**Saved data entries**
----

-- ==== Sys2Proof/Machine/Jobs.lean ====
section
/-! DEFINITION. The life of a job: fetch, waits, commit point, execution, release, head advance and
teardown (02 R46-R58, 04 R132-R146, 05 R157-R173). The boundary itself is in Pitch. -/

namespace Sys2Proof.Machine

/-! ### Rings (04 R126) -/

/-- S, the units of a ring. -/
def Queue.units (q : Queue) : Nat := 2 ^ (q.sizeLog2 - 6)

/-- Address of the unit with an index. -/
def unitAddr (q : Queue) (i : Nat) : Nat := q.base + i % q.units * 64

/-- Bytes of `n` units from index `i` on, across the end of the ring. -/
def ringRead (s : State) (q : Queue) : Nat → Nat → List Byte
  | _, 0 => []
  | i, n + 1 => readMem s (unitAddr q i) 64 ++ ringRead s q (i + 1) n

/-- Admin queue slot of a session slot (04 R149). -/
def adminSlot (sess : Nat) : Nat := 1024 + sess

/-- Queue slot of a session's queue number. -/
def queueOf (s : State) (sess qnum : Nat) : Option (Nat × Queue) :=
  s.qm.queues.find? fun p => !p.2.isInternal && p.2.session == sess && p.2.qnum == qnum

/-- Jobs of a queue slot, with their contexts. -/
def jobsOf (s : State) (slot : Nat) : Tab Job := s.sched.jobs.filter fun p => p.2.slot == slot

/-- Table keys of jobs that hold a context; keys from 4,096 on are entries refused without one (02 R58). -/
def ctxLimit : Nat := 4096

/-- Slots from here on are those of jobs run for the partner, one for each; no queue has one (14 R429). -/
def partnerSlot : Nat := 2048

/-! ### The end of an entry at fetch (02 R52) -/

/-- Statistics of a refusal at fetch (06 R206, 07 R227, 09 R280, 11 R347, 04 R152). -/
def countRefusal (h : Header) (st : Nat) (s : State) : State :=
  if st = stKeyExhausted then
    if isLeafOp h.opcode then bump 13 24 1 s
    else if symOps.contains h.opcode then bump 10 6 1 s
    else bump 15 7 1 s
  else if st = stNoContext then bump 10 7 (b2n (holds h.opcode && decide (s.strm.tab.length < 8192))) s
  else if st = stBadLength then s
  else s

/-- The entry names an open stream, which ends with it; a single entry does so when it breaks R160 (05 R162). A
first entry that fails before order 7 ends the open stream that it names too (DESIGN CHOICE, log 77). -/
def endsNamed (h : Header) (st : Nat) : Bool :=
  h.streamId != 0 && (if h.chain = 0 then st == stBadStream else decide (h.chain ≤ 3) && chainable h.opcode)

/-- The open stream that the entry names ends. -/
def endNamed (j : Job) (st : Nat) (s : State) : State := if endsNamed j.hdr st then endStreamOf j s else s

/-- The entry completes at fetch; it is released at the first boundary after the refusal. -/
def refuseAtFetch (ctx : Nat) (j : Job) (st : Nat) (s : State) : State :=
  endJob ctx { j with endsSid := endsNamed j.hdr st } { status := st } (nextBoundary s)
    (endNamed j st (countRefusal j.hdr st s))

/-! ### Fetch (04 R132, 05 R157) -/

/-- The leaves that a build entry computes: 256, or the remainder in the last one (09 R275). -/
def leafHashes (h : Header) (k : Nat) (seed : List Byte) : List Byte :=
  match stSet h.opcode (h.p0 0 8) with
  | some t => crypto .hashSig [1, h.opcode, h.p0 0 8, k] [seed] (t.n * min 256 (t.build - 256 * k))
  | none => []

/-- Changes the context of the stream that a job belongs to. -/
def modStream (j : Job) (f : Stream → Stream) (s : State) : State :=
  { s with strm := { s.strm with tab := s.strm.tab.map fun t => if t.slot == j.slot && j.strm == some t.id then f t else t } }

/-- A FULL-class held stream of a host queue reserves its staging on the partner too (06 R197). -/
def asksStaging (s : State) (j : Job) : Bool :=
  mirroring s && decide (0 < heldBlocks j.hdr) && !(j.hdr.mirror == 1 && honoursState j.hdr)
    && !((getQueue s j.slot).any fun q => q.isInternal)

----

**WORK TASK**
Could you restate all of the lines above without altering a single word?

**RESULT FOR THIS TASK**
-- ==== Sys2Proof/Machine/Jobs.lean ====
section
/-! DEFINITION. The life of a job: fetch, waits, commit point, execution, release, head advance and
teardown (02 R46-R58, 04 R132-R146, 05 R157-R173). The boundary itself is in Pitch. -/

namespace Sys2Proof.Machine

/-! ### Rings (04 R126) -/

/-- S, the units of a ring. -/
def Queue.units (q : Queue) : Nat := 2 ^ (q.sizeLog2 - 6)

/-- Address of the unit with an index. -/
def unitAddr (q : Queue) (i : Nat) : Nat := q.base + i % q.units * 64

/-- Bytes of `n` units from index `i` on, across the end of the ring. -/
def ringRead (s : State) (q : Queue) : Nat → Nat → List Byte
  | _, 0 => []
  | i, n + 1 => readMem s (unitAddr q i) 64 ++ ringRead s q (i + 1) n

/-- Admin queue slot of a session slot (04 R149). -/
def adminSlot (sess : Nat) : Nat := 1024 + sess

/-- Queue slot of a session's queue number. -/
def queueOf (s : State) (sess qnum : Nat) : Option (Nat × Queue) :=
  s.qm.queues.find? fun p => !p.2.isInternal && p.2.session == sess && p.2.qnum == qnum

/-- Jobs of a queue slot, with their contexts. -/
def jobsOf (s : State) (slot : Nat) : Tab Job := s.sched.jobs.filter fun p => p.2.slot == slot

/-- Table keys of jobs that hold a context; keys from 4,096 on are entries refused without one (02 R58). -/
def ctxLimit : Nat := 4096

/-- Slots from here on are those of jobs run for the partner, one for each; no queue has one (14 R429). -/
def partnerSlot : Nat := 2048

/-! ### The end of an entry at fetch (02 R52) -/

/-- Statistics of a refusal at fetch (06 R206, 07 R227, 09 R280, 11 R347, 04 R152). -/
def countRefusal (h : Header) (st : Nat) (s : State) : State :=
  if st = stKeyExhausted then
    if isLeafOp h.opcode then bump 13 24 1 s
    else if symOps.contains h.opcode then bump 10 6 1 s
    else bump 15 7 1 s
  else if st = stNoContext then bump 10 7 (b2n (holds h.opcode && decide (s.strm.tab.length < 8192))) s
  else if st = stBadLength then s
  else s

/-- The entry names an open stream, which ends with it; a single entry does so when it breaks R160 (05 R162). A
first entry that fails before order 7 ends the open stream that it names too (DESIGN CHOICE, log 77). -/
def endsNamed (h : Header) (st : Nat) : Bool :=
  h.streamId != 0 && (if h.chain = 0 then st == stBadStream else decide (h.chain ≤ 3) && chainable h.opcode)

/-- The open stream that the entry names ends. -/
def endNamed (j : Job) (st : Nat) (s : State) : State := if endsNamed j.hdr st then endStreamOf j s else s

/-- The entry completes at fetch; it is released at the first boundary after the refusal. -/
def refuseAtFetch (ctx : Nat) (j : Job) (st : Nat) (s : State) : State :=
  endJob ctx { j with endsSid := endsNamed j.hdr st } { status := st } (nextBoundary s)
    (endNamed j st (countRefusal j.hdr st s))

/-! ### Fetch (04 R132, 05 R157) -/

/-- The leaves that a build entry computes: 256, or the remainder in the last one (09 R275). -/
def leafHashes (h : Header) (k : Nat) (seed : List Byte) : List Byte :=
  match stSet h.opcode (h.p0 0 8) with
  | some t => crypto .hashSig [1, h.opcode, h.p0 0 8, k] [seed] (t.n * min 256 (t.build - 256 * k))
  | none => []

/-- Changes the context of the stream that a job belongs to. -/
def modStream (j : Job) (f : Stream → Stream) (s : State) : State :=
  { s with strm := { s.strm with tab := s.strm.tab.map fun t => if t.slot == j.slot && j.strm == some t.id then f t else t } }

/-- A FULL-class held stream of a host queue reserves its staging on the partner too (06 R197). -/
def asksStaging (s : State) (j : Job) : Bool :=
  mirroring s && decide (0 < heldBlocks j.hdr) && !(j.hdr.mirror == 1 && honoursState j.hdr)
    && !((getQueue s j.slot).any fun q => q.isInternal)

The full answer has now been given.